/-- A workgroup's ports capture: its reservation is on the cluster, and its partition runs. -/
def State.capturing (s : State) (g : Workgroup) (cluster : Nat) : Bool :=
  g.cluster == cluster && (g.status == .resident || g.status == .stopped || g.status == .ending) && (match g.resv with | some r => !r.quads.isEmpty | none => false) &&
    (match s.ctx? g.ctx with | some c => c.run == .running | none => false)

/-- The matrix threads of a cluster that hold a live registration of a layer and may board it. -/
def State.ports (s : State) (cluster : Nat) (l : PlanLayer) : List (Party × Registration) :=
  (s.wgs.filter fun g => s.capturing g cluster && l.ctxmask.getLsbD g.ctx).flatMap fun g => match g.resv with
    | some r => r.threads.filterMap fun t => if t.matrix then (t.reg? l.layer).map fun e => (.mseq g.id t.idx, e) else none
    | none => []

/-- The stalls that a frame causes at a cluster's ports are added to its ring's. `bs` is the payload as the port decrypts it. -/
def State.meetAll (s : State) (cap cluster : Nat) (l : PlanLayer) (seg frm : Nat) (last : Bool) (ring : Nat) (bs : List Byte) (ok : Bool) :
    List (Party × Registration) → State
  | [] => s
  | (p, r) :: rest =>
    let left := cap - s.ring.stalls.getD ring 0
    let m := r.meet s.tick (61000 + rest.length) s.ring.lap left s.cycles (Sparse.get 0 s.ring.port cluster) l seg frm last bs ok
    let s := s.updSeq p fun t => { t with regs := t.regs.map fun e => if e.layer = l.layer then m.reg else e }
    let s : State := { s with ring := { s.ring with
      stalls := setAt s.ring.stalls ring (· + m.stall), port := Sparse.set 0 s.ring.port cluster m.port } }
    (s.landClaims p 64).meetAll cap cluster l seg frm last ring bs ok rest

/-- The frame has come to the stop before a die's on its way from its loader. -/
def Ring.reached (r : Ring) (l : PlanLayer) (f : RingFrame) (die : Nat) : Bool :=
  let h := hops f.ring l.die die
  h == 0 || (List.range 4).all fun k =>
    let prev := if f.ring = 0 then (die + 7) % 8 else (die + 1) % 8
    decide (f.idx < r.seenAt f.ring (4 * prev + k))

/-- The next frame of a ring passes a cluster's port, undamaged on its way or not. A frame whose CRC fails or whose POIS is set stands for
the position that the pass expects next there, and is counted. -/
def State.frameArrival (s : State) (ring cluster : Nat) (crcOk : Bool) : State :=
  match s.ring.plan with
  | none => s
  | some p =>
    let k := s.ring.seenAt ring cluster
    match s.ring.flying.find? (fun f => f.ring == ring && f.idx == k), frameIn (p.onRing ring) k with
    | some f, some (l, seg, frm, last) =>
      if Config.clusters ≤ cluster || !s.ring.reached l f (cluster / 4) then s
      else
        let ok := crcOk && f.sound && !f.pois
        let s := s.meetAll (p.stallUs * 2500) cluster l seg frm last ring (s.crypt l seg frm f.bytes) ok (s.ports cluster l)
        let r := s.ring
        let at_ := 32 * ring + cluster
        let r : Ring := { r with
          seen := Sparse.set 0 r.seen at_ (k + 1)
          corrupt := if ok then r.corrupt else Sparse.set 0 r.corrupt at_ (Sparse.get 0 r.corrupt at_ + 1) }
        let gone := (List.range Config.clusters).all fun c => decide (k < r.seenAt ring c)
        { s with ring := if gone then { r with flying := r.flying.filter fun g => !(g.ring == ring && g.idx == k) } else r }
    | _, _ => s

def execFrameArrival (ring cluster : Nat) (crcOk : Bool) (s : State) : Host.Outcome State Fault Refusal :=
  .next { s.frameArrival ring cluster crcOk with tick := s.tick + 1 }

/-! ## Laps (R335, R337) -/

/-- Every frame of a lap has returned to its origin. -/
def Ring.lapOver (r : Ring) (p : LapPlan) : Bool :=
  r.flying.isEmpty && [0, 1].all fun k => r.injected.getD k 0 == p.frames k

/-- An ARMED registration whose layer has left the plan, or no longer admits its context, is refused. -/
def State.refuseArmed (s : State) : State :=
  let fix (ctx : Nat) (r : Registration) : Registration :=
    if r.state == .armed && (s.boardable ctx r.layer).isNone then ({ r with state := .refused } : Registration).giveUp else r
  let touched := s.wgs.flatMap fun g => match g.resv with
    | some r => r.threads.filterMap fun t => if t.regs.isEmpty then none else some (SeqThread.party g.id t)
    | none => []
  let s : State := { s with wgs := s.wgs.map fun g =>
      { g with resv := g.resv.map fun r =>
          { r with threads := r.threads.map fun t => { t with regs := t.regs.map (fix g.ctx) } } } }
  touched.foldl (fun s p => s.landClaims p 64) s

/-- Rings begin a lap under a plan. -/
def Ring.begin (r : Ring) (plan : Option LapPlan) (lap time : Nat) : Ring :=
  { r with plan := plan, newPlan := none, ends := false, lap := lap, start := time, injected := [0, 0], seen := [], flying := [],
           stalls := [0, 0], loading := [] }

/-- The PLAN_SUBMITs of a plan that takes effect are answered (R449). -/
def State.planAnswers (s : State) (p : Option LapPlan) : State :=
  match p with
  | some p => p.tags.foldl (fun s t => s.respond t 0 0x05 0) s
  | none => s

/-- The lap boundary: a plan accepted since takes effect, a plan whose owner is gone ends, and the next lap begins. Idle rings take a
plan at once. -/
def State.lapBoundary (s : State) : State :=
  let r := s.ring
  match r.plan with
  | none => match r.newPlan with
    | some q => (({ s with ring := r.begin (some q) r.lap s.time } : State).refuseArmed).planAnswers (some q)
    | none => s
  | some p =>
    if !r.lapOver p then s
    else
      let next := r.newPlan.or (if r.ends then none else some p)
      (({ s with ring := r.begin next (r.lap + 1) s.time } : State).refuseArmed).planAnswers r.newPlan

--------

## Problem statement
The stopping point is the line containing "g.cluster == cluster". Reproduce exactly every line of the material from the first through that one.

## Result for this exercise
/-- A workgroup's ports capture: its reservation is on the cluster, and its partition runs. -/
def State.capturing (s : State) (g : Workgroup) (cluster : Nat) : Bool :=
  g.cluster == cluster && (g.status == .resident || g.status == .stopped || g.status == .ending) && (match g.resv with | some r => !r.quads.isEmpty | none => false) &&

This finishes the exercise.